Утвердить… «Основные правила поведения советских граждан, выезжающих в капиталистические и развивающиеся страны».
Секретарь ЦК
ЦХСД, ф. 89, оп. 31, д. 7, л. 1
(копия).
Секретно
Приложение
к п. 3с, пр. № 167
ОСНОВНЫЕ ПРАВИЛА
поведения советских граждан, выезжающих в капиталистические и развивающиеся страны
14. Советским гражданам за границей категорически запрещается:
…
– использовать для поездок легковые и другие автомашины (кроме такси), принадлежащие незнакомым частным лицам;
– посещать ночные клубы, кинотеатры, в которых демонстрируются антисоветские или порнографические фильмы, и другие места сомнительных увеселений, а также участвовать в азартных играх;
– посещать районы, где проживают эмигранты или другие категории населения, враждебно настроенные по отношению к СССР, кафе или рестораны, в которых собираются члены каких-либо эмигрантских, реакционных и других организаций, а также участвовать в демонстрациях, митингах и собраниях, в том числе [организуемых] коммунистическими партиями, если это не входит в задачи командировки;
– посещать районы страны пребывания, объявленные закрытыми для иностранцев, без соответствующего разрешения на это властей данной страны;
– устанавливать и поддерживать непосредственно или через других лиц связи с иностранцами, если это не вызывается служебной необходимостью (о каждом случае установления контактов с иностранцами докладывать руководителю советского загранучреждения, а в необходимых случаях, предусмотренных в пункте 4 настоящих правил, также и помощнику посла по вопросам безопасности);
– брать при возвращении на Родину посылки и письма от советских граждан и иностранцев для лиц, проживающих в СССР;
– злоупотреблять спиртными напитками, появляться в общественных местах и на улице в нетрезвом виде;
– хранить свои личные денежные сбережения в иностранных банках (это не касается советских граждан, которые получают заработную плату в чеках) и участвовать в лотереях, сборах пожертвований и других подобных мероприятиях;
– производить обмен советских денег на иностранную валюту, если на то нет соответствующего разрешения;
– продавать или обменивать личные вещи;
– приобретать и ввозить в Советский Союз литературу, фильмы, магнитофонные записи, открытки и другую печатную продукцию антисоветского и порнографического содержания.
В Африку!
В 1982 году, когда мне был всего 21 год, я, еще пятикурсником Ленинградского филфака, прилетел работать в Мозамбик переводчиком португальского языка. Это стало возможным потому, что, во-первых, я сдуру учился на португальском отделении, а во-вторых, и это самое главное, наше, в смысле советское, присутствие в португалоязычной Африке, особенно в Анголе и Мозамбике, было очень внушительным по числу как гражданских, так и военных объектов. Португальский* в СССР знали единицы, преподавали его только в университетах Москвы, Ленинграда, Киева и в каком-то военном институте, поэтому не только профессиональных переводчиков, но и студентов старших курсов не хватало на всех многочисленных совзагранработников.
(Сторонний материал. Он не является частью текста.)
/-- The notices of Table 10-6 with their contents. -/
inductive Notice where
  -- chair-side Authority Engine, Table 4-3
  | posture (p : Posture)
  | acquired (loader : Nat) (mode : Mode) (epoch : Epoch) (source : FrameKind)
  | refused (loader : Nat) (kind reason holder : Byte)
  | noAnswer (loader : Nat) (kind : OutKind)
  | handedOver (loader : Nat) (holder : Nat)
  | released (loader : Nat)
  | lost (loader : Nat) (holder : Nat) (reason : LostReason)
  | declined (loader : Nat) (target : Party) (reason : Byte)
  | offerExpired (loader : Nat) (target : Party)
  | suspended (loader : Nat) (mode : Mode) (reclaimSent : Bool)
  | assist (loader : Nat) (location : Half)
  | claimAbandoned (loader : Nat) (mode : Mode) (cause : ResultCode)
  | disowned (loader : Nat) (epoch : Epoch)
  -- Call Board, Table 5-4
  | boarded (loader : Nat) (kind : ItemKind) (mode : Mode)
  | presented (loader : Nat) (kind : ItemKind) (mode : Mode)
  | itemGone (loader : Nat) (kind : ItemKind) (cause : GoneCause) (presented : Bool)
  | taken (loader : Nat) (holder : Nat)
  | autoDeclined (loader : Nat) (offering : Nat) (reason : DeclineReason)
  | gestureDone (loader : Nat) (request : GestureRequest)
  | gestureFailed (loader : Nat) (request : GestureRequest) (cause : GestureCause)
  -- Freshness Monitor, Table 6-3
  | absent (loader : Nat) (age : Nat)
  | present (loader : Nat)
  -- Discrete Line Unit, Table 9-4
  | input (input : Input) (active : Bool)
  | latch (cause : Option StopCause)
  -- loader-side Authority Engine, R49
  | state (state : AuthState) (mode : Option Mode) (holder : Option Nat) (suspended : Bool) (epoch : Epoch)
      (incoming : Option Party)
  deriving DecidableEq, Repr

/-- The event flags of Table 10-7, in the order of their bits. -/
inductive EventFlag where
  | call | holdLost | stopSet | chainOpen | markDone | queueOverflow | txOverflow | lineBlocked | duplicateStation
  | linkError | configFault | coldStart
  deriving DecidableEq, Repr

/-- A message of the local link, without its start byte, length and check (R172). -/
structure Message where
  kind : Byte
  tag  : Byte
  body : List Byte
  deriving DecidableEq, Repr

/-- A response message made waiting: a part of the response in progress, or a BUSY answer (R174, R176). -/
inductive Waiting where
  | response (m : Message)
  | busy (m : Message)
  deriving DecidableEq, Repr

/-- What the transmitter is sending. -/
inductive TxWhat where
  | response | busy | notice | record
  deriving DecidableEq, Repr

/-- A message in its sending on LLTX, with the moment it began (R180). -/
structure Transmission where
  what    : TxWhat
  message : Message
  started : Nat
  deriving DecidableEq, Repr

/-- The receiver of R173. `last` is the moment of the last byte of the message under way; `got` are the bytes taken
after the length byte. -/
inductive Receiver where
  | hunt
  | length (last : Nat)
  | body (length : Nat) (got : List Byte) (last : Nat)
  deriving DecidableEq, Repr

/-- The machine controller's last report (R179): zone `none` is zone none. -/
structure Report where
  speed    : Half
  location : Half
  zone     : Option Nat
  arrived  : Nat
  deriving DecidableEq, Repr

/-- The two restarts a request can ask for (R178). -/
inductive RequestedRestart where
  | soft | full
  deriving DecidableEq, Repr

/-- The Local Link: the request slot (`slotBusy`), the parts of the response in progress that are not yet waiting
(`parts`), the waiting response messages and BUSY answers oldest first, the transmitter (`none` is idle), a restart
that begins when the response has been sent, the receiver, the notice queue with its credit, number and mark, the
command stream's unsent record and number, the last report, the counters, the event flags and their mask (bits of
Table 10-7), and the ATTN pin (`attn` is `true` while it is driven low). -/
structure Link where
  slotBusy       : Bool := false
  parts          : List Message := []
  waiting        : List Waiting := []
  tx             : Option Transmission := none
  restart        : Option RequestedRestart := none
  receiver       : Receiver := .hunt
  notices        : List Notice := []
  noticeOverflow : Nat := 0
  linkErrors     : Nat := 0
  credit         : Nat := 0
  noticeNumber   : Byte := 0
  recordNumber   : Byte := 0
  unsentRecord   : Option CommandRecord := none
  lastReport     : Option Report := none
  mark           : Option Nat := none
  flags          : Half := 0
  mask           : Half := 0
  attn           : Bool := false
  deriving DecidableEq, Repr

/-! ### Start-up and Configuration (chapter 11) -/

/-- The configuration condition (Table 11-1). -/
inductive Condition where
  | loading
  | running
  | faultHold
  deriving DecidableEq, Repr

/-- Where a configuration load stands (R190): none under way; reading the memory status after `tries` reads; waiting
5 ms to read it again; reading the settings block. -/
inductive LoadStep where
  | idle
  | readingStatus (tries : Nat)
  | waiting (tries : Nat) (dueAt : Nat)
  | readingBlock
  deriving DecidableEq, Repr

/-- The settings of one input: inversion and report type (R153). -/
structure InputSettings where
  inverted : Bool := false
  edge     : Bool := false
  deriving DecidableEq, Repr

/-- The settings of Table 11-2 after their clamps; the default values are the table's. `pools` has bit p − 1 set for
pool p. `seniorSet` holds the stations the four bytes name. -/
structure Settings where
  p          : Nat := 100
  l          : Nat := 6
  s          : Nat := 5
  tx         : Nat := 10
  tr         : Nat := 20
  g          : Nat := 3
  vmax       : Nat := 150
  vauto      : Nat := 200
  vrev       : Nat := 60
  vcrawl     : Nat := 30
  rup        : Nat := 20
  pools      : Byte := 1
  homePool   : Nat := 1
  senior     : Bool := false
  seniorSet  : List Nat := []
  stopchain  : InputSettings := {}
  seat       : InputSettings := {}
  deadman    : InputSettings := {}
  confirm    : InputSettings := {}
  deriving DecidableEq, Repr

/-- Start-up and Configuration: whether the supply is up, whether RESET holds the part, the hold of a power-on
restart, the strap values and settings of the last load, the condition and the load. Values before the first load: log
entries 5 and 6. -/
structure Startup where
  powered   : Bool := true
  resetLow  : Bool := false
  hold      : Option Nat := none
  role      : Role := .chair
  station   : Nat := 0
  settings  : Settings := {}
  condition : Condition := .loading
  load      : LoadStep := .idle
  deriving DecidableEq, Repr

/-! ### The whole part -/

/-- The state of the part. `pending` is the queue of commands that wait, first in first out, and `now` the model's
clock: both are the model's own (log entries 1 and 35). -/
structure State where
  pending   : List Instr := []
  now       : Nat := 0
  startup   : Startup := {}
  liu       : Liu := {}
  record    : Record := {}
  monitor   : Monitor := {}
  envelope  : Envelope := {}
  relay     : Relay := {}
  holds     : Holds := {}
  board     : Board := {}
  discrete  : Discrete := {}
  link      : Link := {}
  deriving DecidableEq, Repr

/-- The part right after reset: the supply has just risen through 2.9 V (R194). Every block stands as a power-on
restart sets it, the stop latch is clear (R161), COLD_START is the one event flag raised (R188) and calls for the
attached computer's notice (R187), and the 20 ms hold runs, after which the first configuration load begins. -/
def State.reset : State :=
  { startup := { hold := some (ms 20) }
    link := { flags := 0x0800, attn := true } }

/-- FAULTS. No command of this block stops the machine with a fault: the manual gives every event and every request an
effect or says that it changes nothing. The type is therefore empty. -/
inductive Fault where
  deriving DecidableEq, Repr

/-- REFUSALS. Only `exec` would raise one, in the arm of a command with no meaning; there is none. Safe: the machine
stops where the hardware goes on. -/
inductive Refusal where
  /-- The command has no meaning in the model yet. Safe. -/
  | notModelled (mnemonic : String)
  deriving DecidableEq, Repr

end Sys2Proof.Machine
end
____________________________________________________________________
* Любопытно, что многие вполне интеллигентные люди как в то время, так и сейчас считают, что в Португалии говорят по-испански.
Сразу хочу объяснить, почему «сдуру». В школе я учился безобразно, не потому что был дебилом, а исключительно из соображений сознательного разгильдяйства и протеста против насилия над моей свободолюбивой и ленивой личностью. Школа была французская в рабочем Кировском районе, типа дети рабочих завода учат не какой-нибудь, а французский язык. Язык мне давался без всяких усилий, я загадочным образом улавливал и интуитивно отфильтровывал хорошее произношение – и это у преподавателей, которые никогда в жизни во Франции не были! – получал железобетонные пятерки на фоне двоек и троек по остальным предметам и даже занимал призовые места на языковых олимпиадах. В десятом классе ужас от перспективы службы в армии подвел меня к единственному разумному решению: надо обязательно куда-нибудь поступать, лучше, конечно, в университет, а заниматься тем, что дается проще всего, а именно – языками. Конечно, французским.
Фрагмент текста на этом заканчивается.